Your goal:
State only the number of lines below where the word "execCellStartupTestEnd" is found.
*** Opening of Data for analysis ***
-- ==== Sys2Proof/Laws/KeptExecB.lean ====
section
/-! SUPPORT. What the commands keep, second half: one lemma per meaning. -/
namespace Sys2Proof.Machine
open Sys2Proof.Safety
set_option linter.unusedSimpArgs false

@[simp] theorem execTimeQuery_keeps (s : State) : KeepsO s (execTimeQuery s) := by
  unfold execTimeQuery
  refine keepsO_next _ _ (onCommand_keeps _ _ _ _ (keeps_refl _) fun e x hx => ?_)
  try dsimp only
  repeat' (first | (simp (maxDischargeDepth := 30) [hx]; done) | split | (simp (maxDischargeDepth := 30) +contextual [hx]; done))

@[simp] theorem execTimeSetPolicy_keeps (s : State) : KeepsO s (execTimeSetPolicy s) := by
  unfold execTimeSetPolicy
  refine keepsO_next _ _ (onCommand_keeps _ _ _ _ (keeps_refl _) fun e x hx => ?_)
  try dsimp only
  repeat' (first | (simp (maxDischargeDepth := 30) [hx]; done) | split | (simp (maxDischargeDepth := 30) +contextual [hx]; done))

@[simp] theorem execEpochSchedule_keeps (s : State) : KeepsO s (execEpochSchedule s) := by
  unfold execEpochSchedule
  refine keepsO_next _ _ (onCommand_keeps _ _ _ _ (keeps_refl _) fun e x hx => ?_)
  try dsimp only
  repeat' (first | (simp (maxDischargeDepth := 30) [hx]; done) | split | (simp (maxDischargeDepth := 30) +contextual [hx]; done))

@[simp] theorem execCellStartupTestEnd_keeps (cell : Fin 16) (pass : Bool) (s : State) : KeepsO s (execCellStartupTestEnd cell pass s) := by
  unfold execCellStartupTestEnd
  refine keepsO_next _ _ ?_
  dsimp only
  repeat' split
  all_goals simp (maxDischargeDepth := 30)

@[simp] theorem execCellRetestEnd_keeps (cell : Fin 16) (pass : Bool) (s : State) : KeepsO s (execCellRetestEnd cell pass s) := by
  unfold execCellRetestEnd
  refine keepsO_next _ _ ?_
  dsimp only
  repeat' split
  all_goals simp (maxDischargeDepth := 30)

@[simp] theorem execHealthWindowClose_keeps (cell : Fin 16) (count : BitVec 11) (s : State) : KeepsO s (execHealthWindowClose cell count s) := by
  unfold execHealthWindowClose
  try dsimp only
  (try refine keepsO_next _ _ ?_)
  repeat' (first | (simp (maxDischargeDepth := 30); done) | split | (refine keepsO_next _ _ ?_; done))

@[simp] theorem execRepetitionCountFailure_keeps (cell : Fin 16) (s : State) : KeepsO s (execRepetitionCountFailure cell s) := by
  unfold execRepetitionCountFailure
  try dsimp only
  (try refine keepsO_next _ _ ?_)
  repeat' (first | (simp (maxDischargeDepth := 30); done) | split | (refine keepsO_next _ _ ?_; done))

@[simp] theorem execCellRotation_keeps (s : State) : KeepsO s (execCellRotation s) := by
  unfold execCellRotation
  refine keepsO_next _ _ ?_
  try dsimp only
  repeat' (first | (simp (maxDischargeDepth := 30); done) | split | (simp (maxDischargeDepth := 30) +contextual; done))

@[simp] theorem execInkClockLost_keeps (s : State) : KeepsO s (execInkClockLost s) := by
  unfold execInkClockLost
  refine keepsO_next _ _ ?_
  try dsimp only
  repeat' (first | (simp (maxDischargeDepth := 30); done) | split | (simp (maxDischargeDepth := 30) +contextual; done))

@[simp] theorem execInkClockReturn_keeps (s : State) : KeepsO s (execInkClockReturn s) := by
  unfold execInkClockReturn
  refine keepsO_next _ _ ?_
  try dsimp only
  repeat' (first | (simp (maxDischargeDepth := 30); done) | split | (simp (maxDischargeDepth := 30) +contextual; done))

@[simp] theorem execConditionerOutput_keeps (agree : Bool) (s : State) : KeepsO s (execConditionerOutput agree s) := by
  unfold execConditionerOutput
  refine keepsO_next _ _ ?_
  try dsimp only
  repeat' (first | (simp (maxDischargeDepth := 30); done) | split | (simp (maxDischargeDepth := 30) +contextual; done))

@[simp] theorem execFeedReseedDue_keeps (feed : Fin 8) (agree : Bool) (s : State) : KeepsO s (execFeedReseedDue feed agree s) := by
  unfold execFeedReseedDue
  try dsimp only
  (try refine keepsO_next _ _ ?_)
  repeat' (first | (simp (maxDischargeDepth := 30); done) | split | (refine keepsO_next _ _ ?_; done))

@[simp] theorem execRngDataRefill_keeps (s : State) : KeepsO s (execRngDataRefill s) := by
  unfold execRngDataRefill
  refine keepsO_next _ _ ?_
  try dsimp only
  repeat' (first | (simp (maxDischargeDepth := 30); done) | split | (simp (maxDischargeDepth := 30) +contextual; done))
*** Close of Data for analysis ***
*** Opening of Data for analysis ***
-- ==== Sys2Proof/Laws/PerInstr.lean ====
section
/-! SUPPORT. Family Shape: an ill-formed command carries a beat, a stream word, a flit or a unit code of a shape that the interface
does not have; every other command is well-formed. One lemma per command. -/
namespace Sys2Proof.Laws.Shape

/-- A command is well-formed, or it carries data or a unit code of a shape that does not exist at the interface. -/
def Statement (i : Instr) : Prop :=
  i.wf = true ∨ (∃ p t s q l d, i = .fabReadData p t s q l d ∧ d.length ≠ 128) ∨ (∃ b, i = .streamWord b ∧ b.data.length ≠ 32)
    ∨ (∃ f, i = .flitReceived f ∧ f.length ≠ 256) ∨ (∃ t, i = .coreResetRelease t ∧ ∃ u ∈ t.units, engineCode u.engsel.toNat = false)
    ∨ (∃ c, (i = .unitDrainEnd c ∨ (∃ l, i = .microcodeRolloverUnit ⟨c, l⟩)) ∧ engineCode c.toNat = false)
*** Close of Data for analysis ***
*** Opening of Data for analysis ***
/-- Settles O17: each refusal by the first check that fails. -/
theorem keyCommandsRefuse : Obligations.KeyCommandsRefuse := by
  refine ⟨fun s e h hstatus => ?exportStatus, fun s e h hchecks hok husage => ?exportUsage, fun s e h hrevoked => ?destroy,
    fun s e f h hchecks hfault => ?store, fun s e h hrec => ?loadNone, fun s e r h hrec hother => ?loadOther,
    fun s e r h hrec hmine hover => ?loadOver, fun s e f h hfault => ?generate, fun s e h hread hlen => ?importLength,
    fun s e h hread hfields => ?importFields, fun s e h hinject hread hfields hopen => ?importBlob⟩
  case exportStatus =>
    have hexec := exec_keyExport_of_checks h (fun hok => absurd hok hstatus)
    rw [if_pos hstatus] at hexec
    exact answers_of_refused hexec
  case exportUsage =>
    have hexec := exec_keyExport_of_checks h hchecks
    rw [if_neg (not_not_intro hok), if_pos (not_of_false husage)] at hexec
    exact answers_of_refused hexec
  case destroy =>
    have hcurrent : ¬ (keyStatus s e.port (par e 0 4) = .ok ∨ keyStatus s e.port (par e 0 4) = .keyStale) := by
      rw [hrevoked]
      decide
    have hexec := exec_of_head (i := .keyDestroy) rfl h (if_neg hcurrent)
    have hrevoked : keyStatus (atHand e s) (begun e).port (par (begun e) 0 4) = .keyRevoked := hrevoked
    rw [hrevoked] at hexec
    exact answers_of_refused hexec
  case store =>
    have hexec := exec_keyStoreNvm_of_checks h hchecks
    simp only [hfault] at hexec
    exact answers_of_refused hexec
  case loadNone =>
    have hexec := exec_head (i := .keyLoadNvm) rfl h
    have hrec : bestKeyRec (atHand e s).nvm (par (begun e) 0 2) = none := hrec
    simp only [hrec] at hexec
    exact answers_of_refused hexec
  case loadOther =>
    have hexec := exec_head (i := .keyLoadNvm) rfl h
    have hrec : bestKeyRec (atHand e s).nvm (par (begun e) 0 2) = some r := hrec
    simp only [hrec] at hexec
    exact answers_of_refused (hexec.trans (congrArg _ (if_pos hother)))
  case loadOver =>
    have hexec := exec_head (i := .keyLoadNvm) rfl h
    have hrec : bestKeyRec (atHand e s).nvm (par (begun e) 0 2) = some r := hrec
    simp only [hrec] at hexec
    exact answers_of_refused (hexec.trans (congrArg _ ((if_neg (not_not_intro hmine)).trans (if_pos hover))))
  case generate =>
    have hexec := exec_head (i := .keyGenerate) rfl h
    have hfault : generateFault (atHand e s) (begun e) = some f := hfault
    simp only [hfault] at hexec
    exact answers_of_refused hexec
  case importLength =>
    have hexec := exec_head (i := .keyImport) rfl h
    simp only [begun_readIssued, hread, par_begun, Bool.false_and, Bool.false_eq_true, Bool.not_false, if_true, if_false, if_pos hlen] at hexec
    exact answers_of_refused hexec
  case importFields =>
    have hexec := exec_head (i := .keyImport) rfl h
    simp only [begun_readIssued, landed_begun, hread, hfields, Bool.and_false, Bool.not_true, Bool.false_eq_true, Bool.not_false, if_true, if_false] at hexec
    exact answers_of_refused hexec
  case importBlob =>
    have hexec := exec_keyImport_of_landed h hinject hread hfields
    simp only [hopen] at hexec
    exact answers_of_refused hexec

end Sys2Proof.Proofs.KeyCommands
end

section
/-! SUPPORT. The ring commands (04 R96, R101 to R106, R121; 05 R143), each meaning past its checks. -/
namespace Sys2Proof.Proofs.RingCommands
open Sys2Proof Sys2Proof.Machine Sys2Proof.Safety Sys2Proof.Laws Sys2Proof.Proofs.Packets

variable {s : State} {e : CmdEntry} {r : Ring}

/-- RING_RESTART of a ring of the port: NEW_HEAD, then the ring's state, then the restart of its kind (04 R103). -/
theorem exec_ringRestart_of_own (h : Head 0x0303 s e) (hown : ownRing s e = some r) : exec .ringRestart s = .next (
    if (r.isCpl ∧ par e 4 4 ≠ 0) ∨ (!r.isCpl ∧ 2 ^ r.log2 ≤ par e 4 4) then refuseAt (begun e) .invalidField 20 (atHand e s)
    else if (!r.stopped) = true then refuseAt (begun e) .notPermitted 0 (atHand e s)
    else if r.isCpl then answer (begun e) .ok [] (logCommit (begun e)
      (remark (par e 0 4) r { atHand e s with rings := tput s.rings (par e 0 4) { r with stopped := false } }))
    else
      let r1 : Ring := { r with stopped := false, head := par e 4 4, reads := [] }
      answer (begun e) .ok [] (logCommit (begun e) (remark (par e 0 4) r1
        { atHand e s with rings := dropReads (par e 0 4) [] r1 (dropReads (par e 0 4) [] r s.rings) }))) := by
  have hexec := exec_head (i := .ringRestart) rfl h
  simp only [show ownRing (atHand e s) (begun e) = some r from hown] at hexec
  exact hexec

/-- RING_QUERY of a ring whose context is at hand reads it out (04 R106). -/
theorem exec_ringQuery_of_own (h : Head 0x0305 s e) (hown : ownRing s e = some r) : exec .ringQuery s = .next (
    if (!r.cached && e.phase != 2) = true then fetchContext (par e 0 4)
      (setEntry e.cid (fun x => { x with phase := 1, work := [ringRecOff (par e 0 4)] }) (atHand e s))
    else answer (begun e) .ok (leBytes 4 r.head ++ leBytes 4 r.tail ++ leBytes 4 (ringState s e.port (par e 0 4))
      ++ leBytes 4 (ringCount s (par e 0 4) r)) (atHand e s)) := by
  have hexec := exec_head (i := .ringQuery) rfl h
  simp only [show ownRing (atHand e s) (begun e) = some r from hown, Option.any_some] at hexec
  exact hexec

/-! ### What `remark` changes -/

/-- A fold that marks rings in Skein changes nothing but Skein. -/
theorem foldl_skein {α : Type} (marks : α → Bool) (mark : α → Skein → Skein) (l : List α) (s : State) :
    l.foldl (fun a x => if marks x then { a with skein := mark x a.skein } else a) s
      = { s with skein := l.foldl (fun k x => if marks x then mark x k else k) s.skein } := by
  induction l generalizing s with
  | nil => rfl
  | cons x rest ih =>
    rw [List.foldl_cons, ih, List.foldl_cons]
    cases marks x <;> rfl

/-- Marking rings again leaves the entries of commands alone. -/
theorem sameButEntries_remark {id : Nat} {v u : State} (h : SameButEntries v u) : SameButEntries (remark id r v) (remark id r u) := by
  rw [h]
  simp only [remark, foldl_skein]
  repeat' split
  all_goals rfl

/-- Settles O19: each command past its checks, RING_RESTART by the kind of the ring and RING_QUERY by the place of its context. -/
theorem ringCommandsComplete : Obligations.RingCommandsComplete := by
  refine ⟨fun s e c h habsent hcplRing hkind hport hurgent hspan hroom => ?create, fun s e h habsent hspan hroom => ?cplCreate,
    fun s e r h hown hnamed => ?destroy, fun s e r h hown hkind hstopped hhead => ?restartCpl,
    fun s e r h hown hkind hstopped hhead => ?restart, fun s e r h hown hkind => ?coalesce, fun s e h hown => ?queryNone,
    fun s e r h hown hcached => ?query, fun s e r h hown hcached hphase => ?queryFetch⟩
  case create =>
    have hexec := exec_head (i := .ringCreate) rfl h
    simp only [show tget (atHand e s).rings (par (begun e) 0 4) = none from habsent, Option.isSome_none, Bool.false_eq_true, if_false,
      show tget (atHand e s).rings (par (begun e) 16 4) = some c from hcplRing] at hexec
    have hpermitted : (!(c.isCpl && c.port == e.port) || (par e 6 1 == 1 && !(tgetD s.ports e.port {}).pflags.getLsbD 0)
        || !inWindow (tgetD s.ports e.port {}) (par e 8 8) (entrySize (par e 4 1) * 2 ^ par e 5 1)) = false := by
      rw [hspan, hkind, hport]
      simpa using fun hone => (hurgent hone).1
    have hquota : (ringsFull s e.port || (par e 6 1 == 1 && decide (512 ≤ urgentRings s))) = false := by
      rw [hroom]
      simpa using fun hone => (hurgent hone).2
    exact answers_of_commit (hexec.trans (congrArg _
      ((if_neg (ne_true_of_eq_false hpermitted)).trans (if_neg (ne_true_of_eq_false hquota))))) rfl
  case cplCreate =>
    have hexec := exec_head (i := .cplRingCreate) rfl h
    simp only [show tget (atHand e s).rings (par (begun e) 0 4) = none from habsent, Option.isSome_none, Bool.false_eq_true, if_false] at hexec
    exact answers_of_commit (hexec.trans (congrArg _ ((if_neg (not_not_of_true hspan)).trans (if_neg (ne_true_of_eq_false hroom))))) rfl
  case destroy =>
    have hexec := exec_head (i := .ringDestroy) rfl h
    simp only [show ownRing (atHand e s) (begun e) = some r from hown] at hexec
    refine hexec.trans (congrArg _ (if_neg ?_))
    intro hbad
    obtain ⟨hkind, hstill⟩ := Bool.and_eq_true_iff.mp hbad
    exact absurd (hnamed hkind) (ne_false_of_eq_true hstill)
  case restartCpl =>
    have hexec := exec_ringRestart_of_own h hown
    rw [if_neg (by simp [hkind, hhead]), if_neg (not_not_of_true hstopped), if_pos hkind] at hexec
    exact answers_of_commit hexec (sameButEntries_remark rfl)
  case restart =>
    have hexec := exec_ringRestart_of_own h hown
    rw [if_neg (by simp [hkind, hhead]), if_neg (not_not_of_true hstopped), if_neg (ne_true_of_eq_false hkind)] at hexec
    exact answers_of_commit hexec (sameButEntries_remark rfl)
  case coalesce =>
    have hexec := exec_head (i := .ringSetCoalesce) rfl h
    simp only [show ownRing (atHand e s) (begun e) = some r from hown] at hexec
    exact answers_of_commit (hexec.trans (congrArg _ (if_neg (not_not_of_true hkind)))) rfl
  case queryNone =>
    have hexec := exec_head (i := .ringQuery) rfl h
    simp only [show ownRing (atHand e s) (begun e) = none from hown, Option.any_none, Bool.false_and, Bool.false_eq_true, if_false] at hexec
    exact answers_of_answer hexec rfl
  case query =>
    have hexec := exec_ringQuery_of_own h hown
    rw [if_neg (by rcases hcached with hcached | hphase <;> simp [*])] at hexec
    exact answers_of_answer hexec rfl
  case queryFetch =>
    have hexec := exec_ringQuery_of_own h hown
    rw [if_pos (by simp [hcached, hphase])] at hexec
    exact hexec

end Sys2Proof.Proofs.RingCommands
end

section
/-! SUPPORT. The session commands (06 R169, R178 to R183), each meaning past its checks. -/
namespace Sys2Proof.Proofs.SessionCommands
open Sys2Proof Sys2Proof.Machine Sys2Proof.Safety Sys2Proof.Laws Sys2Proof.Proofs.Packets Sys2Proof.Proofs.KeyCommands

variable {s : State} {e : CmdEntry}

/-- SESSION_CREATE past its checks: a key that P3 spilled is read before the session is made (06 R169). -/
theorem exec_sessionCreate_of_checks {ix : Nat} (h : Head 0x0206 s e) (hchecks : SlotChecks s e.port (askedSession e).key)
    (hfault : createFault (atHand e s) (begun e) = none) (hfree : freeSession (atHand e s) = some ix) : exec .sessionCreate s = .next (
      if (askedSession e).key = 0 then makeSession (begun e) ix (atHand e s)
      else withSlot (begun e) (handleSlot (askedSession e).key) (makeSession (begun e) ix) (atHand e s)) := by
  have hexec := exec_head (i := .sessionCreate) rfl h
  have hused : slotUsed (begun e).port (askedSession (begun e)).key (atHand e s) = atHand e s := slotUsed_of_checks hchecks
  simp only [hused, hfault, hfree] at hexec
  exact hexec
*** Close of Data for analysis ***
Solution for this task:
2